How to reduce the chance of getting bitten—for everyone

Nearly five million people in the US are bitten by dogs each year. Most of the victims are children, and most of them are bitten by family pets.  In observance of National Dog Bite Prevention Week, here are some tips on reducing the chance of getting bitten—for everyone. 

National Dog Bite Prevention Week is endorsed by the National Dog Bite Prevention Week Coalition, a group of organizations spearheaded by the AVMA and including American Humane, State Farm, and the Insurance Information Institute (III).

Of those nearly five million dog bite cases, surprisingly few result in insurance claims, but those that do  add up—the III reported that in 2020, insurance companies paid $853.7 million for 16,991 dog bite and injury claims.

And while the number of dog-related injury claims decreased 4.6% compared to the2019, the amount paid for these claims increased 7.1%—a record high.
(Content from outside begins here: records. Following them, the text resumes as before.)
-- ==== Sys2Proof/Machine/Regs.lean ====
section
/-! DEFINITION. The register map (10_state.md R33) and the host's reads and writes of registers
(R34 to R56, R73; 46_control.md R377 to R379; 20_memory.md R80 to R87). Writes to CMD and SAMPLE_IN run an
instruction and stand in Machine/Access.lean. -/

namespace Sys2Proof.Machine

/-- The half of a 64-bit register a word holds: LO at the lower offset (R33, R86). -/
inductive Half where
  | lo
  | hi
deriving DecidableEq, Repr

/-- A 32-bit word of the register map (R33). -/
inductive Reg where
  | id
  | ctrl
  | status
  | err
  | cmd
  | errInfo
  | arg0 (h : Half)
  | arg1 (h : Half)
  | res0 (h : Half)
  | res1 (h : Half)
  | fs (h : Half)
  | fb (h : Half)
  | freqCenter (h : Half)
  | lockBw (h : Half)
  | sigThresh (h : Half)
  | fftPower
  | aFs (h : Half)
  | aFb (h : Half)
  | aFc (h : Half)
  | aLbw (h : Half)
  | aThr (h : Half)
  | aFftp
  | aCtrl
  | sps (h : Half)
  | nmf
  | dsym
  | mse (h : Half)
  | ebno (h : Half)
  | freqEst (h : Half)
  | carrierFreq (h : Half)
  | sampleCnt (h : Half)
  | symbolCnt (h : Half)
  | cd
  | acqPtr
  | sinceLock
  | symSince
  | oscPhase (k : OscId)
  | oscFtw (k : OscId)
  | oscPoint (k : OscId)
  | oscNstat (k : OscId)
  | agcM (h : Half)
  | tedY (h : Half)
  | sampleIn
  | sbCount
  | btSig (h : Half)
  | evWord (n : Fin 8)
  | evPop
  | evCount
deriving DecidableEq, Repr

/-- A 64-bit register's two words: LO at the offset, HI at offset + 4 (R33). -/
def pairAt (off : Nat) (r : Half → Reg) : List (Nat × Reg) := [(off, r .lo), (off + 4, r .hi)]

/-- 0x000-0x03F: identity, control, status, errors, command, operands, results (R33, R87). -/
def controlRegs : List (Nat × Reg) :=
  [(0x000, .id), (0x004, .ctrl), (0x008, .status), (0x00C, .err), (0x010, .cmd), (0x014, .errInfo)] ++
  pairAt 0x020 .arg0 ++ pairAt 0x028 .arg1 ++ pairAt 0x030 .res0 ++ pairAt 0x038 .res1

/-- 0x040-0x07F: pending settings (R33, R87). -/
def pendingRegs : List (Nat × Reg) :=
  pairAt 0x040 .fs ++ pairAt 0x048 .fb ++ pairAt 0x050 .freqCenter ++ pairAt 0x058 .lockBw ++
  pairAt 0x060 .sigThresh ++ [(0x068, .fftPower)]

/-- 0x080-0x0FF: active settings, derived geometry, quality and counters (R33, R87). -/
def activeRegs : List (Nat × Reg) :=
  pairAt 0x080 .aFs ++ pairAt 0x088 .aFb ++ pairAt 0x090 .aFc ++ pairAt 0x098 .aLbw ++ pairAt 0x0A0 .aThr ++
  [(0x0A8, .aFftp), (0x0AC, .aCtrl)] ++ pairAt 0x0B0 .sps ++ [(0x0B8, .nmf), (0x0BC, .dsym)] ++
  pairAt 0x0C0 .mse ++ pairAt 0x0C8 .ebno ++ pairAt 0x0D0 .freqEst ++ pairAt 0x0D8 .carrierFreq ++
  pairAt 0x0E0 .sampleCnt ++ pairAt 0x0E8 .symbolCnt ++
  [(0x0F0, .cd), (0x0F4, .acqPtr), (0x0F8, .sinceLock), (0x0FC, .symSince)]

/-- The four registers of the oscillator at a base offset (R50). -/
def oscRegs (off : Nat) (k : OscId) : List (Nat × Reg) :=
  [(off, .oscPhase k), (off + 4, .oscFtw k), (off + 8, .oscPoint k), (off + 12, .oscNstat k)]

/-- 0x100-0x14F: the oscillators, at 0x100 + 0x10·k, the datapath views and the sample ingress (R33, R50). -/
def datapathRegs : List (Nat × Reg) :=
  oscRegs 0x100 .mix ++ oscRegs 0x110 .tim ++ oscRegs 0x120 .car ++
  pairAt 0x130 .agcM ++ pairAt 0x138 .tedY ++ [(0x140, .sampleIn), (0x144, .sbCount)] ++ pairAt 0x148 .btSig

/-- 0x150-0x177: the event FIFO (R33, R87). -/
def eventRegs : List (Nat × Reg) :=
  [(0x150, .evWord 0), (0x154, .evWord 1), (0x158, .evWord 2), (0x15C, .evWord 3), (0x160, .evWord 4),
    (0x164, .evWord 5), (0x168, .evWord 6), (0x16C, .evWord 7), (0x170, .evPop), (0x174, .evCount)]

/-- The register map of R33. -/
def regMap : List (Nat × Reg) := controlRegs ++ pendingRegs ++ activeRegs ++ datapathRegs ++ eventRegs

/-- The register at an aligned offset; an offset not in the map is reserved (R73, R87). -/
def regAt (off : Nat) : Option Reg := (regMap.find? fun p => p.1 == off).map Prod.snd

/-- A bus address as an offset in the window at BLOCK_BASE (R80). -/
def windowOffset (addr : Nat) (cfg : Params := params) : Option Nat :=
  if cfg.blockBase ≤ addr ∧ addr < cfg.blockBase + 0x1000 then some (addr - cfg.blockBase) else none

/-- A host access at a bus address, where the address lies in the window (R14, R80). -/
def Access.atAddress (kind : AccessKind) (width : Width) (addr : Nat) (cfg : Params := params) : Option Access :=
  (windowOffset addr cfg).map fun off => { kind := kind, width := width, off := off }

/-- The access codes of R33. STATUS is RO with two W1C bits. -/
inductive AccessCode where
  | rw
  | ro
  | wo
  | w1c
deriving DecidableEq, Repr

/-- The access code of each register (R33). -/
def Reg.code (r : Reg) : AccessCode :=
  match r with
  | .ctrl | .arg0 _ | .arg1 _ | .fs _ | .fb _ | .freqCenter _ | .lockBw _ | .sigThresh _ | .fftPower
  | .oscPhase _ | .oscFtw _ | .oscPoint _ => .rw
  | .cmd | .sampleIn | .evPop => .wo
  | .status => .w1c
  | .id | .err | .errInfo | .res0 _ | .res1 _ | .aFs _ | .aFb _ | .aFc _ | .aLbw _ | .aThr _ | .aFftp | .aCtrl
  | .sps _ | .nmf | .dsym | .mse _ | .ebno _ | .freqEst _ | .carrierFreq _ | .sampleCnt _ | .symbolCnt _
  | .cd | .acqPtr | .sinceLock | .symSince | .oscNstat _ | .agcM _ | .tedY _ | .sbCount | .btSig _ | .evWord _
  | .evCount => .ro

/-- A half of a 64-bit value. -/
def halfOf (x : DWord) (h : Half) : Word :=
  match h with
  | .lo => x.extractLsb' 0 32
  | .hi => x.extractLsb' 32 32

/-- A half of a real register. -/
def halfWord (x : F64) (h : Half) : Word := halfOf x.bits h

/-- A real register with one of its words replaced; the pattern is stored unchecked (R42, R377). -/
def withHalf (x : F64) (h : Half) (v : Word) : F64 :=
  match h with
  | .lo => ⟨x.hi32 ++ v⟩
  | .hi => ⟨v ++ x.lo32⟩

/-- Word n of a record (R68). -/
def EvRecord.word (e : EvRecord) (n : Fin 8) : Word :=
  match n with
  | 0 => e.w0
  | 1 => e.w1
  | 2 => e.w2
  | 3 => e.w3
  | 4 => e.w4
  | 5 => e.w5
  | 6 => e.w6
  | 7 => e.w7

/-- A count as a u32 register shows it. -/
def countWord (n : Nat) : Word := BitVec.ofNat 32 n

/-- ID: ASCII "NCO" and the command-set version 1 (R35). -/
def idWord : Word := 0x4E434F01

/-- The value of a register (R34 to R56, R378); a WO register reads 0 (R33). -/
def readReg (s : State) (r : Reg) : Word :=
  match r with
  | .id => idWord
  | .ctrl => s.ctrl.zeroExtend 32
  | .status => s.statusWord
  | .err => s.err.zeroExtend 32
  | .cmd => 0
  | .errInfo => s.errInfo
  | .arg0 h => halfWord s.arg0 h
  | .arg1 h => halfWord s.arg1 h
  | .res0 h => halfWord s.res0 h
  | .res1 h => halfWord s.res1 h
  | .fs h => halfWord s.pend.fs h
  | .fb h => halfWord s.pend.fb h
  | .freqCenter h => halfWord s.pend.freqCenter h
  | .lockBw h => halfWord s.pend.lockBw h
  | .sigThresh h => halfWord s.pend.sigThresh h
  | .fftPower => s.pend.fftPower
  | .aFs h => halfWord s.act.fs h
  | .aFb h => halfWord s.act.fb h
  | .aFc h => halfWord s.act.fc h
  | .aLbw h => halfWord s.act.lbw h
  | .aThr h => halfWord s.act.thr h
  | .aFftp => countWord s.act.fftp
  | .aCtrl => s.act.ctrl.zeroExtend 32
  | .sps h => halfWord s.dp.sps h
  | .nmf => countWord s.dp.nmf
  | .dsym => countWord s.dp.dsym
  | .mse h => halfWord s.dp.qgMse.y h
  | .ebno h => halfWord s.dp.ebno h
  | .freqEst h => halfWord s.dp.freqEst h
  | .carrierFreq h => halfWord s.dp.gate.carrier h
  | .sampleCnt h => halfOf s.dp.sampleCnt h
  | .symbolCnt h => halfOf s.dp.symbolCnt h
  | .cd => s.dp.gate.cd
  | .acqPtr => countWord s.dp.acq.ptr
  | .sinceLock => s.dp.gate.sinceLock
  | .symSince => s.dp.gate.symSince
  | .oscPhase k => (s.osc k).phase
  | .oscFtw k => (s.osc k).ftw
  | .oscPoint k => (s.osc k).point
  | .oscNstat k => (s.osc k).nstat
  | .agcM h => halfWord s.dp.agc.m h
  | .tedY h => halfWord s.dp.ted.y h
  | .sampleIn => 0
  | .sbCount => countWord s.dp.gate.sb.length
  | .btSig h => halfWord s.dp.acq.bt1 h
  | .evWord n => (s.fifo.head?.map fun e => e.word n).getD 0
  | .evPop => 0
  | .evCount => countWord s.evCount

/-- A 32-bit read of an aligned offset; a reserved one reads 0 (R73). -/
def readWord (s : State) (off : Nat) : Word := ((regAt off).map (readReg s)).getD 0

/-- A write of v to a register other than CMD and SAMPLE_IN, whose writes run an instruction
(R377): RO registers ignore it (R73). -/
def writeReg (s : State) (r : Reg) (v : Word) : State :=
  match r with
  | .ctrl => { s with ctrl := v.extractLsb' 0 4 }
  | .status => s.writeStatus v
  | .arg0 h => { s with arg0 := withHalf s.arg0 h v }
  | .arg1 h => { s with arg1 := withHalf s.arg1 h v }
  | .fs h => { s with pend.fs := withHalf s.pend.fs h v }
  | .fb h => { s with pend.fb := withHalf s.pend.fb h v }
  | .freqCenter h => { s with pend.freqCenter := withHalf s.pend.freqCenter h v }
  | .lockBw h => { s with pend.lockBw := withHalf s.pend.lockBw h v }
  | .sigThresh h => { s with pend.sigThresh := withHalf s.pend.sigThresh h v }
  | .fftPower => { s with pend.fftPower := v }
  | .oscPhase k => s.setOsc k ((s.osc k).writePhase v)
  | .oscFtw k => s.setOsc k ((s.osc k).writeFtw v)
  | .oscPoint k => s.setOsc k ((s.osc k).writePoint v)
  | .evPop => s.popEvent
  | .cmd | .sampleIn => s
  | .id | .err | .errInfo | .res0 _ | .res1 _ | .aFs _ | .aFb _ | .aFc _ | .aLbw _ | .aThr _ | .aFftp | .aCtrl
  | .sps _ | .nmf | .dsym | .mse _ | .ebno _ | .freqEst _ | .carrierFreq _ | .sampleCnt _ | .symbolCnt _
  | .cd | .acqPtr | .sinceLock | .symSince | .oscNstat _ | .agcM _ | .tedY _ | .sbCount | .btSig _ | .evWord _
  | .evCount => s

end Sys2Proof.Machine
end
The average claim payment was $50,245 in 2020, up 12.3% from $44,760 in 2019.

According to State Farm’s claim information, there were more dog-related injury claims in March 2020 than in any other month last year, with a reported 21.6 percent increase in dog bites compared to March of the previous year. Much of that jump is attributed to a combination pandemic-related factors, including:

  • The spike in pet adoptions at the beginning of the pandemic
  • Increased child-dog exposure because of shelter-in-place regulations
  • Heightened stress for dogs as they picked up on amplified household stress
  • Decreased adult supervision around dogs and children as adults juggled increased responsibilities at home

To help reduce the number of dog bites, the National Dog Bite Prevention Coalition provides the following tips to pass along to clients:

  • Don't leave children unsupervised with any dogs.
  • Make sure their pet is healthy as dogs are more likely to bite if they are sick or in pain.
  • Expose their dogs to new situations slowly and for short periods of time.
  • Inform themselves on positive training techniques and dedicate time to interact with their dog.
  • Be responsible about approaching other people's pets.
  • Always walk their dog on a leash and be attentive to any changes in their body language indicating they’re uncomfortable.
  • Continuously monitor their dog’s activity because when startled by something, dogs have the potential to injure someone or get injured themselves.
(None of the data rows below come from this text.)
-- ==== Sys2Proof/Machine/Core.lean ====
section
/-! DEFINITION. The machine as the host reads it. -/

def Sys2Proof.core : Host.Core := {
  State := Sys2Proof.Machine.State,
  Fault := Sys2Proof.Machine.Fault,
  Refusal := Sys2Proof.Machine.Refusal,
  step := Sys2Proof.Machine.step,
  reset := Sys2Proof.Machine.State.reset }
end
Meanwhile, Fear Free offers the following dog bite prevention tips for pet professionals:

  1. Read body language. Pay attention to the dog’s body language for signs that she may be fearful, anxious, or ready to bite.
  2. Let the dog be last. For dogs who feel confined in the exam room, allow the dog and owner to be the last individuals to enter the examination room.
  3. Postpone greeting the patient. Do not rush to greet the patient; instead, give the dog some time to decide about interacting and respect the dog’s space.
  4. Approach sideways. Have the owner bring the dog to the center of the room and approach the dog from the side instead of the front.
  5. Feed tidbits. Use food liberally throughout the visit to create a positive experience for the dog.
  6. Protect the client. Educate the client about safely medicating the dog at home.
  7. Keep patients happy. Make every effort to ensure the dog’s visit to the clinic is as positive as possible; allow the pet to learn that visits include delicious food, consistent routine, and gentle handling.